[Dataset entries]
/-- The word writes g of its sources at its type, in the type's encoding (R50, R51). -/
def WritesTyped (mk : WordF → Instr) (g : WordF → Int → Int → Int → Int) : Prop :=
  Writes mk is64 (fun f s i l =>
    (tyInt f).enc (g f (intArg s i (tyInt f) f.a l) (intArg s i (tyInt f) f.b l) (intArg s i (tyInt f) f.c l)))

/-- The word writes g of its n-bit sources a and b and of its third source, where n is the width of its type. -/
def WritesBits (mk : WordF → Instr) (wide : WordF → Bool) (g : WordF → Nat → Nat → Nat → Nat → Nat)
    (a3 : WordF → State → Iss → Lane → Nat) : Prop :=
  Writes mk wide (fun f s i l =>
    g f (tyInt f).bits (srcVal s i (.int (tyInt f).bits) f.a l) (srcVal s i (.int (tyInt f).bits) f.b l) (a3 f s i l))

/-- Every word mk f that issues cleanly changes its warp by u, and its lanes go on to the next word. -/
def Changes (mk : WordF → Instr) (u : WordF → State → Iss → Warp → Warp) : Prop :=
  ∀ f s i, Clean (mk f) s i → exec (mk f) s = .next (wordDone s i (mk f) (u f s i))

/-- As Changes, for a word that consumes none of the sources it carries: it needs no clean sources (R103, R365). -/
def Carries (mk : WordF → Instr) (u : WordF → State → Iss → Warp → Warp) : Prop :=
  ∀ f s i, Acts (mk f) s i → exec (mk f) s = .next (wordDone s i (mk f) (u f s i))

/-- The state after a word whose effect has made t of the state in which it acts: its lanes go on to the next word. -/
def wordAfter (i : Iss) (t : State) : State := retired (modWarp t i.place (fun w => advance w i.a (8 * i.len))) i

/-- A short floating-point word: it writes the values that v gives and merges the flags that v gives (R30, R125). -/
def WritesFp (mk : WordF → Instr) (wide : WordF → Bool) (v : WordF → State → Iss → Lane → Nat × Flags) : Prop :=
  Changes mk (fun f s i w => mergeFlags i (dstCode f.dst) (fun l => (v f s i l).2)
    (writeDst w i.l f.dst (wide f) (fun l => (v f s i l).1)))

/-- A destination of the format of the word is 64 bits wide. -/
def isF64 (f : WordF) : Bool := tyFp f == .f64

/-- As WritesFp, for an operation on up to three sources of the word's format, under its rounding mode and FTZ. -/
def WritesFp3 (mk : WordF → Instr) (op : FType → WordF → RMode → Bool → Nat → Nat → Nat → Nat × Flags) : Prop :=
  WritesFp mk isF64 (fun f s i l => op (tyFp f) f (wordMode i f) i.w.ftz (fpArg s i (tyFp f) f.a l) (fpArg s i (tyFp f) f.b l)
    (fpArg s i (tyFp f) f.c l))

/-- The lanes whose values a result delivered later carries: one lane for an s register. -/
def deliveredLanes (i : Iss) (o : Opd) : Mask :=
  match o with
  | .src (.s _) _ _ => Mask.one (i.l.low?.getD 0)
  | _ => i.l

/-- A long word marks its destination empty and sends a request that carries values and flags; without an active lane it does
nothing (R126). -/
def Delivers (mk : WordF → Instr) (wide : WordF → Bool) (v : WordF → State → Iss → Lane → Nat × Flags) : Prop :=
  ∀ f s i, Clean (mk f) s i →
    exec (mk f) s = .next (wordAfter i (if i.l = 0#32 then wordState s i (mk f)
      else addPend (modWarp (wordState s i (mk f)) i.place (fun w => pushRes w
          (resOf i.w s.nextId false i.l (fun l => (v f s i l).2.toNat) i.pc (dstCode f.dst) false))) i.place .long i.l
        (fillsOf f.dst (if wide f then 2 else 1) (deliveredLanes i f.dst)
          (fun k l => Val.clean (BitVec.ofNat 32 ((v f s i l).1 / 2 ^ (32 * k)))))))

/-- Byte a of memory as an access under a key reads it: the model's own read of one byte. -/
def readByte (s : State) (key : Option Nat) (a : Nat) : Byte := (physRead s none key a 1).2.1.getD 0 0#8

/-- An access of n bytes at a lies in one 32-byte sector that it reaches. -/
def Reaches (s : State) (a n : Nat) : Prop := paReach s none a = true ∧ paLost s a = false ∧ a % 32 + n ≤ 32

/-- A word of format M, of n bytes a lane, whose lanes have passed every check of R258: u is the state after its translations, items
are its accesses, none of them to the control block (R423), and no host holds a line it needs (R441). -/
structure Granted (x : Instr) (m : WordM) (n : Nat) (acc : Access) (t3 wr data : Bool) (s : State) (i : Iss) (u : State)
    (items : List Item) : Prop extends Acts x s i where
  lanes : i.l ≠ 0#32
  go : checkGlobal (wordState s i x) i (addressRefs x data) (sourcesOf x) (accUnit m n) acc t3 5 (accList (wordState s i x) i m n) = .go u items
  plain : ∀ y ∈ items, pteTier y.leaf ≠ 3
  free : snoopHold u i wr items = none

/-- A scratchpad word whose lanes have passed every check and whose chunks are present (R258, R299). -/
structure SpadGranted (x : Instr) (m : WordM) (n align : Nat) (data : Bool) (s : State) (i : Iss) (g : Wg)
    (l : List (Lane × Nat)) : Prop extends Acts x s i where
  lanes : i.l ≠ 0#32
  go : checkSpad (wordState s i x) i m (addressRefs x data) (sourcesOf x) n align = .go g l

/-- A word on a barrier object at offset o that passes its checks (R292), and finds the object's chunk present: u is the state after
the staging its use starts (R307), g the workgroup there, the object unpoisoned and no matrix transfer of it owed (R252, R325). -/
structure AtBarrier (x : Instr) (s : State) (i : Iss) (o : Nat) (u : State) (g : Wg) : Prop extends Clean x s i where
  lanes : i.l ≠ 0#32
  checked : objChecks (wordState s i x) i o = none
  roused : u = rouseFor (wordState s i x) i (chunksAt o 8)
  here : missing u i.w.wg (chunksAt o 8) = []
  group : wg? u i.w.wg = some g
  idle : matOwes u i.w.wg u.nextId (o, 8) = false
  sound : spadMark g o = none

## [What is required]
The output must consist solely of the lines from the first line of the records through the line containing "def Changes (mk", reproduced exactly.

## [Written answer]
/-- The word writes g of its sources at its type, in the type's encoding (R50, R51). -/
def WritesTyped (mk : WordF → Instr) (g : WordF → Int → Int → Int → Int) : Prop :=
  Writes mk is64 (fun f s i l =>
    (tyInt f).enc (g f (intArg s i (tyInt f) f.a l) (intArg s i (tyInt f) f.b l) (intArg s i (tyInt f) f.c l)))

/-- The word writes g of its n-bit sources a and b and of its third source, where n is the width of its type. -/
def WritesBits (mk : WordF → Instr) (wide : WordF → Bool) (g : WordF → Nat → Nat → Nat → Nat → Nat)
    (a3 : WordF → State → Iss → Lane → Nat) : Prop :=
  Writes mk wide (fun f s i l =>
    g f (tyInt f).bits (srcVal s i (.int (tyInt f).bits) f.a l) (srcVal s i (.int (tyInt f).bits) f.b l) (a3 f s i l))

/-- Every word mk f that issues cleanly changes its warp by u, and its lanes go on to the next word. -/
def Changes (mk : WordF → Instr) (u : WordF → State → Iss → Warp → Warp) : Prop :=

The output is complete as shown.